Predictably, crypto entrepreneurs are the first ones kicking the door down.
In the last few months, Gachapon-like platforms have seen growing product-market fit. Total money spent on platforms like Courtyard, Collector Crypt, Phygitals and Emporium grew from $10.4 million in January to $61.1 million in August, according to Memento Research.
Last month clocked a monthly high of about ~$114 million of trading volumes.
These platforms have a similar business model:
- Platforms keep a secure vault inventory of professionally-graded collectible cards (typically Pokemon/baseball).
- The cards are tokenized as a NFT.
- They are sold as randomized Gachapon items to users with paying stablecoins.
- After a reveal, you can sell them back to the platform at a predefined buyback rate based on the insured market value of the card, sell it on a secondary marketplace or redeem the physical card from the vault for a fee.
There are exceptions. The Phygitals platform on Solana, for instance, does not necessarily have rare cards on hand, and relies on “dropshipping” procurement if the user decides to claim the card.

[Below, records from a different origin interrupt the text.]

-- ==== Sys2Proof/Machine/Resync.lean ====
section
/-! DEFINITION. Newt resync (R451 to R453, PAR tables 8 and 11) and the reception of pair frames (R432 to R436). -/

namespace Sys2Proof.Machine

/-! ## Sending (PAR table 3, types 10 and 11) -/

/-- RESYNC_DATA frames of a kind from an offset on; every kind has at least one. -/
def resyncParts (kind total : Nat) : Nat → Nat → List Byte → Pnm → Pnm
  | 0, _, _, m => m
  | fuel + 1, o, b, m =>
    let m1 := pairSend false 10
      (beBytes 1 kind ++ beBytes 3 0 ++ beBytes 4 o ++ beBytes 4 total ++ beBytes 4 0 ++ b.take 1920) m
    if b.length ≤ 1920 then m1 else resyncParts kind total fuel (o + 1920) (b.drop 1920) m1

/-- A kind of resync data. -/
def resyncData (kind : Nat) (b : List Byte) (m : Pnm) : Pnm := resyncParts kind b.length (b.length / 1920 + 1) 0 b m

/-- RESYNC_END at the active module, which serves the resync no longer. -/
def resyncEnd (result tasks : Nat) (m : Pnm) : Pnm :=
  pairSend false 11 (beBytes 1 result ++ beBytes 3 0 ++ beBytes 4 tasks) { m with par := { m.par with tx := none } }

/-- RESYNC_REQ at the active module (R451, R452). -/
def resyncReq (b : List Byte) (m : Pnm) : Pnm :=
  if pairState m = 2 then
    let refuse := fun (r : Nat) => pairSend false 11 (beBytes 1 r ++ beBytes 3 0 ++ beBytes 4 0) m
    if beAt b 0 8 = 0 then refuse 4
    else if beAt b 0 8 ≠ shownProgId m then refuse 2
    else if beAt b 8 1 ≠ (cyeProg m).rate then refuse 3
    else if pathUp m false = false then refuse 5
    else if m.par.tx.isSome ∨ m.cye.exch.isSome ∨ lfPhase m = 5 then refuse 6
    else
      let tx : ResyncTx := { reqAt := nowU m, snap := false, snapAt := 0, tasks := [], total := 0, after := 0 }
      { m with par := { m.par with tx := some tx } }
  else m

/-- The pending commands of function f as mirror requests (kind 1). -/
def pendingOps (m : Pnm) (f : Nat) : List (List Byte) :=
  let req := fun (r : CmdRef) (lock : Option Nat) (op : EmbOp) (target : Nat) (late : Bool) =>
    let h : CmdHdr := { seq := r.seq, lateOk := late, target := if lock.isSome then 0 else BitVec.ofNat 64 target, dmaOk := true,
                        kick := r.kick }
    let obj := match lock with | some k => (getLock m k).obj | none => 0
    let whole : Op :=
      if lock.isSome then .lockOperate (BitVec.ofNat 32 obj) { op := op, lateOk := late, target := BitVec.ofNat 64 target }
      else match op with
        | .hostWrite w q v => .hostWrite w q v
        | .publish c p l => .publish c p l
        | .gateArm g l => .gateArm g l
        | .other c => .reserved c
    mirrorBody f h whole r.acceptNs 0xFFFF (lock.getD 0xFFFF) 0xFFFF
  let hw := (m.cye.pend.filter fun h => decide (h.ref.fn = f)).map fun h =>
    req h.ref h.lock (.hostWrite (BitVec.ofNat 12 h.word) (BitVec.ofNat 16 h.q) (BitVec.ofNat 64 h.value))
      (match h.target with | some t => t / unitNs | none => if h.late then h.ref.acceptNs else 0) h.late
  let pb := m.out.pub.flatMap fun p => (p.2.held.filter fun h => decide (h.ref.fn = f)).map fun h =>
    req h.ref h.lock (.publish (BitVec.ofNat 9 h.items.length) (BitVec.ofNat 10 p.1) h.items) (h.target / unitNs) h.late
  hw ++ pb

/-- Kinds 1 to 6 of PAR table 8. Kind 1 carries no replica completions: the table gives no count to tell where they end (log
entry 19). -/
def snapKind (m : Pnm) (kind : Nat) : List Byte :=
  if kind = 1 then
    (0 :: vfList m).flatMap fun f =>
      let l := pendingOps m f
      beBytes 2 f ++ beBytes 2 0 ++ beBytes 4 (getFn m f).accSeq.toNat ++ beBytes 4 l.length ++ l.flatMap id
  else if kind = 2 then
    (m.gte.gates.filter fun p => decide (p.2.state ≠ 0)).flatMap fun p => beBytes 4 p.1 ++ bytesOf (gateWords p.2)
  else if kind = 3 then
    (m.out.locks.filter fun p => decide (p.2.state ≠ 0)).flatMap fun p => beBytes 4 p.1 ++ bytesOf (outWords m 7 p.1)
  else if kind = 4 then
    (List.range 4096).flatMap fun w =>
      let h := m.cye.pend.find? fun h => decide (h.word = w)
      beBytes 4 w ++ bytesOf ((cyeWords m 3 w).take 4) ++
        (match h with
         | some x => leBytes 8 x.value ++ leBytes 2 x.q ++ leBytes 6 0 ++
             leBytes 8 (match x.target with | some t => t / unitNs | none => 0)
         | none => leBytes 24 0)
  else if kind = 5 then
    (m.out.pub.filter fun p => p.2.on).flatMap fun p =>
      beBytes 4 p.1 ++ bytesOf (outWords m 1 p.1) ++ beBytes 4 p.2.spdu ++
        p.2.held.flatMap fun h =>
          descRaw h.ref.seq.toNat 8 h.late (h.target / unitNs) (pubFields h.items.length p.1) ++ h.items.flatMap itemRaw
  else
    (armed m).flatMap fun p =>
      let c := p.2
      let a : CapArm :=
        { streams := c.streams.map fun s => BitVec.ofNat 16 (s.headD 0), streamCount := BitVec.ofNat 11 c.streams.length,
          mode := BitVec.ofNat 2 c.mode, chain := c.chain, fullPol := c.full, trigMask := BitVec.ofNat 18 c.mask,
          recSamples := BitVec.ofNat 32 c.samples, pos := BitVec.ofNat 32 c.pos, firstSeg := BitVec.ofNat 16 c.seg0,
          segCount := BitVec.ofNat 17 c.segN, autoTmoMs := BitVec.ofNat 22 c.tmo }
      beBytes 4 p.1 ++ bytesOf (capWords m 2 p.1) ++ descRaw 0 0x10 false 0 (capFields a) ++
        a.streams.flatMap fun s => leBytes 2 s.toNat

Otherwise, users are offered refunds.
“That’s a drawback because they don’t really own the card,” Memento Research’s analyst zkayape told me. “On the other hand, Collector Crypt rare cards are quite well-stocked (759 epic cards at the moment) due to strong procurement on their end from Web2 rails and connections. They’ve been in the scene for quite some time.”
Gachapon spending also resembles a similar whale-like economy structure across all four platforms.
Memento’s research shows that on Polygon’s Courtyard platform, 90.5% of total spend came from just 5.9% of users. On Solana’s Collector Crypt, 93% of all Gachapon revenues came from 17.5% of users — about 50% of users spent above the “whale” threshold of $1000.
Revenues are conclusively driven by Gachapon spending, rather than secondary marketplace trading.
As far as I can tell, these platforms do not use a verifiable RNG, so users are still trusting that platforms are assigning cards at the stated tier probabilities.
Do users care?
The average consumer of real-world Gachapon or blind boxes certainly doesn’t. I don’t know any blind-box collectors complaining of the non-transparency involved with these products.
Financial speculators, however, are a different breed of consumers. These are the guys who live in “expected value” probability math, seeking to optimize every basis point for an edge.
The platforms are designed to buy back cards at a fair market value from users (to keep users gambling), so there’s at least a cap on the financial downside.
Even so, a trust gap remains. Verifiable randomness and zero-knowledge proofs could make Gachapon draws auditable, not just promised.